I went for the -ff option, which means that I got a file for each fork
(and there are oh so many). With a little Perl script to pick up the
most time consuming commands, I reached the critical snippet, which is
actually the beginning of one of the processes.
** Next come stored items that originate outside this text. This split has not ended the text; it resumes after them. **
/-- R34, R110, R113, R115, R122, R128: where the bytes at PC of an open row decode to an instruction that may issue and meets no hazard,
the step is exec of that instruction, at the state in which its windows and its latch count it; one that may not issue changes nothing,
one that meets a hazard raises HAZ, and bytes that do not decode raise LEN, PRIV or ILL; after a pad word it is the instruction behind it
(R28). A row does not issue while a latch before it in
the rotation is able; when a latch is surely able is the model's reading (log 50). A step of an agent is exec of it. The agenda, which
says who moves, is the model's own (log 1). -/
def Obligations.StepRunsDecodedInstruction : Prop :=
  (∀ (s : State) (c r : Nat) (rest : List Move) (l : Latch) (b : ICBlock), Canonical s → s.agenda = .issue c r :: rest →
    s.mgmt.powered = true → c < numCores → r < 4096 →
    let u := { s with agenda := rest, curCore := c, curRow := r }
    let pc := s.rowPc c r
    let va := s.codeVa c pc
    let user := !ctlMode (s.ctl c r)
    let bytes := (bytesOfNat 32 b.data.toNat).drop (va % 32)
    let raises (w : State) (at_ : BitVec 32) (k : Cause) (code len : Nat) : Prop := step s = .next (w.raise {
      cause := k, pc := at_, code := BitVec.ofNat 8 code, deferred := false, len := len })
    let issues (w : State) (at_ : BitVec 32) (i : Instr) : Prop :=
      (mayIssue i w = false → step s = .next u)
        ∧ (mayIssue i w = true → hazardCode i w l.pending = none → ∃ v, step s = Sys2Proof.Machine.exec i v
            ∧ v = { w with
                cores := v.cores
                stores := s.stores.map (fun q => if q.id.isRow c r then { q with age := q.age + 1 } else q) }
            ∧ (∀ d, d ≠ c → v.core d = s.core d)
            ∧ v.core c = { s.core c with latches := (v.core c).latches, last := l.idx }
            ∧ ∀ q, v.latch? c q = if q = r then some { l with
                count := l.count + 1, pending := l.pending.map (fun p => { p with since := p.since + 1 })
                block := some (va / 32 * 32), hold := if holdsRow (opcodeOf i) = true then 2 else 0
                gather := if opcodeOf i = 0x02 then l.gather else none }
              else (s.latch? c q).map (fun k => { k with hold := k.hold - 1 }))
        ∧ (∀ code o, mayIssue i w = true → hazardCode i w l.pending = some code → i.operands? = some o →
            raises w at_ .haz code o.len.units)
    s.latch? c r = some l → l.intent = .run → s.rowState c r = 2 → u.passedOver c l.idx = false → s.trapDue c r = false →
    s.quantumDue c r = false →
    (∀ p ∈ l.pending, p.since < p.lah) →
    (s.grove (c / 4)).icache.find? (fun k => k.part == s.partid c && k.codebase == (s.core c).codebase && k.va == va / 32 * 32)
      = some b →
    (∀ i, decodeBytes user (va % 32) bytes = .ok (.instr i) → issues u pc i)
      ∧ (∀ i, decodeBytes user (va % 32) bytes = .ok .pad → va % 32 + 4 < 32 → s.codeVa c (pc + 1) = va + 4 →
          decodeBytes user (va % 32 + 4) (bytes.drop 4) = .ok (.instr i) → issues (u.setRowPc c r (pc + 1)) (pc + 1) i)
      ∧ (∀ e, decodeBytes user (va % 32) bytes = .error e → raises u pc (match e with
          | .crossesBlock => .len
          | .privileged => .priv
          | .badPad | .undefinedOpcode | .badLength | .malformed | .tooShort => .ill) 0 (unitsAt bytes)))
  ∧ (∀ (s : State) (c r : Nat) (rest : List Move) (l : Latch), s.agenda = .issue c r :: rest → s.mgmt.powered = true → c < numCores →
      r < 4096 → s.latch? c r = some l →
      let u := { s with agenda := rest, curCore := c, curRow := r }
      u.passedOver c l.idx = true → step s = .next u)
  ∧ ∀ (s : State) (i : Instr) (rest : List Move), s.agenda = .agent i :: rest → s.mgmt.powered = true → WellFormed i →
      i.operands? = none → step s = Sys2Proof.Machine.exec i { s with agenda := rest }

/-- R46, R227, R228, R235, R290, R304, R306, R312, R332, R398, R402: after reset TIME is 0, no row is in a context map, and the registers of
the cores (all of R46), the channels, the residency tables, the matrix units, the groves, the power block (all of R332 but TEMP and FCURVE4 to
FCURVE15, for which it gives no value), the links, the fabric and the partitions have the values that the rules give; memory is in its
canonical form. (That memory reads as zero, and the values that no rule gives, are the model's: log 2.) -/
def Obligations.ResetState : Prop :=
  let s := State.reset
  Canonical s ∧ s.time = 0 ∧ s.mgmt.powered = true
    ∧ (∀ c,
        let x := s.core c
        x.latmax = 8 ∧ x.quantum = 256 ∧ x.agelim = 4096 ∧ x.tags = 0 ∧ x.guards = 0 ∧ x.ctab0 = 0 ∧ x.ctab1 = 0 ∧ x.codebase = 0
          ∧ x.dlogbase = 0 ∧ x.point = 0 ∧ s.partid c = 0 ∧ s.cadence c = 1 ∧ x.latches = [] ∧ x.fifo = [] ∧ x.waits = [] ∧ x.pool = []
          ∧ x.mx.status = 0 ∧ s.contextRows c = []
          ∧ (∀ j, x.mbx.get 0 j = 0 ∧ x.ctxmap.get 0 j = 0 ∧ x.rangeA.get 0 j = 0 ∧ x.rangeB.get 0 j = 0 ∧ (x.res.get ⟨0, 0⟩ j).w0 = 0
              ∧ (x.res.get ⟨0, 0⟩ j).w1 = 0)
          ∧ ∀ ch, (x.chan ch).head = 0 ∧ (x.chan ch).current = 0 ∧ (x.chan ch).status = 0)
    ∧ (∀ g,
        let x := s.grove g
        x.slewV = 0 ∧ x.slewLast = 3 ∧ x.point = 0 ∧ x.idle = 0 ∧ x.ways = 0 ∧ x.lines = [] ∧ x.pins = []
          ∧ ∀ j, (x.gres.get ⟨0, 0⟩ j).w0 = 0 ∧ (x.gres.get ⟨0, 0⟩ j).w1 = 0)
    ∧ (let reads (off v : Nat) : Prop := s.blockLoad off 8 = some (BitVec.ofNat 64 v)
      reads 0x0000 2 ∧ reads 0x0008 0 ∧ reads 0x0010 800000 ∧ reads 0x0018 2400 ∧ reads 0x0060 (1024 + 2 ^ 16)
        ∧ (∀ j, j < 4 → reads (0x0020 + 8 * j) 0)
        ∧ reads 0x0100 (512 * 2 ^ 32 + 2 ^ 32 - 500) ∧ reads 0x0108 (768 * 2 ^ 32 + 2 ^ 32 - 200)
        ∧ reads 0x0110 (922 * 2 ^ 32 + 2 ^ 32 - 100) ∧ reads 0x0118 (1024 * 2 ^ 32 + 2 ^ 32 - 20)
        ∧ (∀ i, i < 8 → reads (0x0180 + 8 * i) (1024 * 2 ^ 32)) ∧ reads 0x01C0 (4 + 2 ^ 8)
        ∧ (∀ k, k < 7 → reads (0x0200 + 8 * k) ([410, 512, 614, 717, 819, 922, 973].getD k 0))
        ∧ reads 0x0240 16 ∧ reads 0x0248 500000 ∧ reads 0x0250 5000000 ∧ reads 0x0258 2000000
        ∧ (∀ k, k < 8 → reads (0x0280 + 8 * k) 0 ∧ reads (0x0300 + 8 * k) 0) ∧ reads 0x02C0 0 ∧ reads 0x02C8 0 ∧ reads 0x0340 0
        ∧ (∀ g, g < 64 → reads (0x0600 + 8 * g) 0) ∧ reads 0x0800 2000 ∧ reads 0x0808 2
        ∧ reads 0x0810 (760 + 840 * 2 ^ 16 + 920 * 2 ^ 32 + 24 * 2 ^ 48) ∧ reads 0x0818 (680 + 760 * 2 ^ 16 + 840 * 2 ^ 32 + 24 * 2 ^ 48)
        ∧ ∀ n, s.levelOf n = 0)
    ∧ (∀ g i, g < 64 → i < 8 → bitsAt (s.power.reg (0x0400 + 8 * g)) (5 * i) 5 = 2 * (i + 1))
    ∧ (∀ n, (s.link n).txSeq = 0 ∧ (s.link n).rxSeq = 0 ∧ ∀ v, (s.link n).credits.get 128 v = 128)
    ∧ s.fabric.nodeId = 0x3FE ∧ s.fabric.tparent = 31 ∧ (∀ n, s.fabric.route.get 31 n = 31)
    ∧ s.power.allowed = 1024 ∧ s.power.cad = 1 ∧ s.power.shed = 0 ∧ s.power.stale = false
    ∧ (∀ p,
        let x := s.part p
        x.groves = 0 ∧ x.root00 = 0 ∧ x.root01 = 0 ∧ x.root11 = 0 ∧ x.gangbase = 0 ∧ x.lockquota = 0 ∧ x.swapop = 0 ∧ x.swapst = 0
          ∧ x.tailva = 0 ∧ x.vector = 0 ∧ x.hdrs = [] ∧ x.refused = 0)
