-- ==== Sys2Proof/Tests/WitnessMachine.lean ====
section
/-! SUPPORT. Witnesses for the statements about completion, clasps, barriers, messages, the row ALU, a supervisor's instructions and
the scheduler. -/

namespace Sys2Proof.Tests

set_option Elab.async false
set_option maxRecDepth 20000

open Sys2Proof Sys2Proof.Machine Sys2Proof.Safety

/-- The state whose device has id 0, so that small addresses are its own, with translations of the first 2 MiB of REGION 00. -/
def homed (s : State) : State :=
  { s with
    fabric := { FabricSt.reset with nodeId := 0 }
    tlb := (List.range 8).map (fun k => { point := k, part := 0, region := 0, page := 0, size := 2 ^ 21, frame := 0, w := true, gen := 0 }) }

/-- A pending operation. -/
def pend (x : PendOp) : Pending := {
  op := x, lah := 0, since := 0, pc := 0x40, len := 2, rregs := [], wregs := [], rrows := [], wrows := [], acquire := false, seq := 1 }

/-- Row 0 with one pending operation. -/
def pends (s : State) (x : PendOp) : State := withCore s (fun y => { y with latches := [latchOf 0 [pend x]] })

/-- The value of an answer that is good. -/
def good {α : Type} (x : Acc α × State) : Option α :=
  match x.1 with
  | .ok v => some v
  | _ => none

/-- The address of byte o of unit u of REGION 10 of this device. -/
def unitVa (u o : Nat) : Nat := 0x3FF * 2 ^ 47 + 2 * 2 ^ 45 + u * 2 ^ 36 + o

/-- Eight words of a command, a record or a call that begins with some. -/
def eight (ws : List Word) : List Word := ws ++ List.replicate (8 - ws.length) 0

/-- A call of entry e. -/
def callOf (ws : List Word) (id : Ident) : Call := { words := eight ws, id := id, abort := false, late := false, run := CallRun.start, ended := none }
What we can see, is that trying to open /dev/tty (and fail) took 30 +
epsilon seconds, and then opening /dev/pts/0 (successfully) took another
30 + epsilon seconds. Makes me wonder what timeout is set to 30 seconds
in the kernel. Needless to say, in the proper strace, these operations
took a fraction of a second, like one would expect. Interestingly, it's
exactly the same chain of events, only different timing (give or take
which pts was opened).
Looks like I exchanged one kernel bug for another. Maybe I should report
this to LKML...? And still, if this really is a kernel bug, how could it
escape the simplest test before the kernel was released?
Eli
-----
Trace for freshly booted system follows:
21:35:21.131094 close(12) = 0 <0.000046>
21:35:21.131177 close(13) = 0 <0.000052>
21:35:21.131259 close(4) = 0 <0.000059>
21:35:21.131382 close(8) = 0 <0.000027>
21:35:21.131436 open("/dev/tty", O_RDWR|O_NOCTTY) = -1 ENXIO (No such
device or address) <*30.022532*>
21:35:51.154269 setsid() = 2333 <0.000155>
21:35:51.154639 open("/dev/tty", O_RDWR|O_NOCTTY) = -1 ENXIO (No such
device or address) <0.020142>
21:35:51.174931 ioctl(9, TIOCSCTTY) = 0 <0.000030>
21:35:51.175049 rt_sigaction(SIGHUP, NULL, {SIG_DFL, [], 0}, 8) = 0
<0.000028>
21:35:51.175176 rt_sigaction(SIGHUP, {SIG_IGN, [], SA_RESTORER,
0x7fad91c31740}, NULL, 8) = 0 <0.000028>
21:35:51.175309 vhangup() = -1 EPERM (Operation not
permitted) <0.000026>
21:35:51.175407 rt_sigaction(SIGHUP, NULL, {SIG_IGN, [], SA_RESTORER,
0x7fad91c31740}, 8) = 0 <0.000027>
21:35:51.175524 rt_sigaction(SIGHUP, {SIG_DFL, [], SA_RESTORER,
0x7fad91c31740}, NULL, 8) = 0 <0.000028>
21:35:51.175642 open("/dev/pts/0", O_RDWR) = 4 <*30.063213*>
21:36:21.238952 close(9) = 0 <0.000033>
21:36:21.239057 open("/dev/tty", O_WRONLY) = 8 <0.021415>
21:36:21.260555 close(8) = 0 <0.000034>
21:36:21.260660 dup2(4, 0) = 0 <0.000021>
21:36:21.260786 dup2(4, 1) = 1 <0.000027>
21:36:21.260882 dup2(4, 2) = 2 <0.000026>
21:36:21.260973 close(4) = 0 <0.000023>
(and so on...)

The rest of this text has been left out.